Disk usage across brokers looks imbalanced: Here's analytics1022:
/dev/sdi1 1.8T 770G 1.1T 42% /var/spool/kafka/i /dev/sdd1 1.8T 1.2T 617G 67% /var/spool/kafka/d /dev/sde1 1.8T 768G 1.1T 42% /var/spool/kafka/e /dev/sdl1 1.8T 769G 1.1T 42% /var/spool/kafka/l /dev/sdc1 1.8T 769G 1.1T 42% /var/spool/kafka/c /dev/sdh1 1.8T 1.3T 566G 70% /var/spool/kafka/h /dev/sdg1 1.8T 604G 1.3T 33% /var/spool/kafka/g /dev/sdk1 1.8T 614G 1.2T 34% /var/spool/kafka/k /dev/sdf1 1.8T 1.3T 578G 69% /var/spool/kafka/f /dev/sdj1 1.8T 600G 1.3T 33% /var/spool/kafka/j /dev/sdb3 1.8T 1.7T 102G 95% /var/spool/kafka/b /dev/sda3 1.8T 1.2T 587G 68% /var/spool/kafka/a
Why?

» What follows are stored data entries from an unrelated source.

-- ==== Sys2Proof/Machine/Patterns.lean ====
section
/-! DEFINITION. The combinational functions on values: PACK, the pattern and gate layouts, polarity, the table's checks
and its default contents (30_encoding.md, 40_sampler.md, 41_table.md, 42_driver.md). -/

namespace Sys2Proof.Machine

/-! ### Bit positions -/

/-- The bit of a line vector, and of an index, that belongs to a sensor (R26, R61). -/
def sensorBit : Sensor → Nat
  | .a => 0
  | .b => 1
  | .c => 2

/-- The number of a phase: A = 0, B = 1, C = 2 (R63). -/
def legNumber : Leg → Nat
  | .a => 0
  | .b => 1
  | .c => 2

/-- Bit 2p of a pattern is the high-side switch of phase p (R63). -/
def highBit (l : Leg) : Nat := 2 * legNumber l

/-- Bit 2p+1 of a pattern is the low-side switch of phase p (R63). -/
def lowBit (l : Leg) : Nat := 2 * legNumber l + 1

/-- The bit of a switch in a pattern and on the gate bus (R63, R66). -/
def switchBit : Switch → Nat
  | .ah => 0
  | .al => 1
  | .bh => 2
  | .bl => 3
  | .ch => 4
  | .cl => 5

/-- The line level that turns a switch on: high-side lines are active-low, low-side lines active-high (R66, R104). -/
def onLevel : Switch → Bool
  | .ah => false
  | .al => true
  | .bh => false
  | .bl => true
  | .ch => false
  | .cl => true

/-- The line level that turns a switch off (R66, R104). -/
def offLevel (w : Switch) : Bool := !onLevel w

def allLegs : List Leg := [.a, .b, .c]

def allSensors : List Sensor := [.a, .b, .c]

def allSwitches : List Switch := [.ah, .al, .bh, .bl, .ch, .cl]

/-! ### The index -/

/-- PACK: the line vector (c, b, a) read as the index a + 2*b + 4*c (R80). -/
def pack (v : HallLevels) : PosIndex := v

/-- A valid index is one of 1 to 6; 0 and 7 are invalid (R62). -/
def isValidIndex (i : PosIndex) : Bool := i ≠ 0#3 && i ≠ 7#3

/-! ### Patterns -/

/-- OFF, the all-off pattern (R65, R91). -/
def off : Pattern := 0#6

/-- A pattern enables the high-side switch of a phase. -/
def highOn (p : Pattern) (l : Leg) : Bool := p.getLsbD (highBit l)

/-- A pattern enables the low-side switch of a phase. -/
def lowOn (p : Pattern) (l : Leg) : Bool := p.getLsbD (lowBit l)

/-- A pattern is safe when no phase has both flags set (R64). -/
def isSafe (p : Pattern) : Bool := allLegs.all fun l => !(highOn p l && lowOn p l)

/-- A pattern is conducting when it is safe and sets exactly one high-side flag and exactly one low-side flag, on two
distinct phases (R64). -/
def isConducting (p : Pattern) : Bool :=
  isSafe p &&
    match allLegs.filter (highOn p), allLegs.filter (lowOn p) with
    | [h], [l] => decide (h ≠ l)
    | _, _ => false

/-! ### The gate lines -/

/-- POL: 1 at every high-side bit (R66). -/
def pol : Gates := 0b010101#6

/-- ENCODE(p) = p XOR POL (R101). -/
def encodeGates (p : Pattern) : Gates := p ^^^ pol

/-- DECODE(g) = g XOR POL (R102). -/
def decodeGates (g : Gates) : Pattern := g ^^^ pol

/-- SAFE = ENCODE(OFF), the gate vector that turns every switch off (R67, R103). -/
def safeGates : Gates := 0x15#6

/-- The level of a switch's line in a gate vector. -/
def gateLevel (g : Gates) (w : Switch) : Bool := g.getLsbD (switchBit w)

/-- A gate vector turns a switch on: its line has the on level of R66. -/
def switchedOn (g : Gates) (w : Switch) : Bool := gateLevel g w == onLevel w

/-- The high-side switch of a phase (R18). -/
def highSwitch : Leg → Switch
  | .a => .ah
  | .b => .bh
  | .c => .ch

/-- The low-side switch of a phase (R18). -/
def lowSwitch : Leg → Switch
  | .a => .al
  | .b => .bl
  | .c => .cl

/-- A gate vector commands shoot-through: for some phase, both lines are at their on levels (R19, R39). -/
def commandsShootThrough (g : Gates) : Bool :=
  allLegs.any fun l => switchedOn g (highSwitch l) && switchedOn g (lowSwitch l)

/-- Between two gate vectors, a phase's conducting switch is turned off and its complement on (R109, R168). -/
def swapsLeg (g g' : Gates) (l : Leg) : Bool :=
  (switchedOn g (highSwitch l) && !switchedOn g' (highSwitch l) && !switchedOn g (lowSwitch l) && switchedOn g' (lowSwitch l)) ||
  (switchedOn g (lowSwitch l) && !switchedOn g' (lowSwitch l) && !switchedOn g (highSwitch l) && switchedOn g' (highSwitch l))

/-- A commit from g to g' swaps complementary switches of some phase (R168). -/
def swapsComplements (g g' : Gates) : Bool := allLegs.any (swapsLeg g g')

/-- How many sensor lines two line vectors differ in (R100, R168). -/
def linesChanged (v v' : HallLevels) : Nat :=
  (allSensors.filter fun s => v.getLsbD (sensorBit s) != v'.getLsbD (sensorBit s)).length

/-! ### The snapshot and hook words -/

/-- The word with the index in bits 8 to 6 and the pattern in bits 5 to 0 (R69, R70). -/
def pairWord (i : PosIndex) (p : Pattern) : SnapWord := i ++ p

/-- Bits 8 to 6 of a snapshot word (R69). -/
def wordIndex (w : SnapWord) : PosIndex := w.extractLsb' 6 3

/-- Bits 5 to 0 of a snapshot word (R69). -/
def wordPattern (w : SnapWord) : Pattern := w.extractLsb' 0 6

/-! ### The table -/

/-- COMM_TABLE[i]: the index is the row number, with no offset or scaling (R72, R87). Three bits select one of eight
rows, so no read is out of range (R25). -/
def tableRow (t : CommTable) (i : PosIndex) : Pattern := t[i.toNat]'i.isLt

/-- The default table (R90, R92 to R99). Rows 2 to 6 are the spec's own choice (D2). -/
def defaultTable : CommTable :=
  #v[0b000000#6, 0b100001#6, 0b000110#6, 0b100100#6, 0b011000#6, 0b001001#6, 0b010010#6, 0b000000#6]

/-- The eight index values (R62). -/
def allIndices : List PosIndex := [0#3, 1#3, 2#3, 3#3, 4#3, 5#3, 6#3, 7#3]

/-- No-shoot-through invariant: every row is a safe pattern (R88). -/
def tableIsSafe (t : CommTable) : Bool := allIndices.all fun i => isSafe (tableRow t i)

/-- Row-class invariant: rows 1 to 6 conducting, rows 0 and 7 OFF (R89). -/
def tableIsClassed (t : CommTable) : Bool :=
  allIndices.all fun i => if isValidIndex i then isConducting (tableRow t i) else decide (tableRow t i = off)

/-- The next valid index of the forward six-step sequence 1, 5, 4, 6, 2, 3, 1 (R100); the invalid indices are not in it. -/
def forwardNext (i : PosIndex) : Option PosIndex :=
  match i.toNat with
  | 1 => some 5#3
  | 5 => some 4#3
  | 4 => some 6#3
  | 6 => some 2#3
  | 2 => some 3#3
  | 3 => some 1#3
  | _ => none

end Sys2Proof.Machine
end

Webrequests should be sent to random partitions. A week ago I did start sending eventlogging data to Kafka, keyed by schema names. This is using the python Kafka producer. Perhaps it isn't random? Perhaps it is hashing keys to partitions, which is causing some partitions to be much more imbalanced. Need to look into this.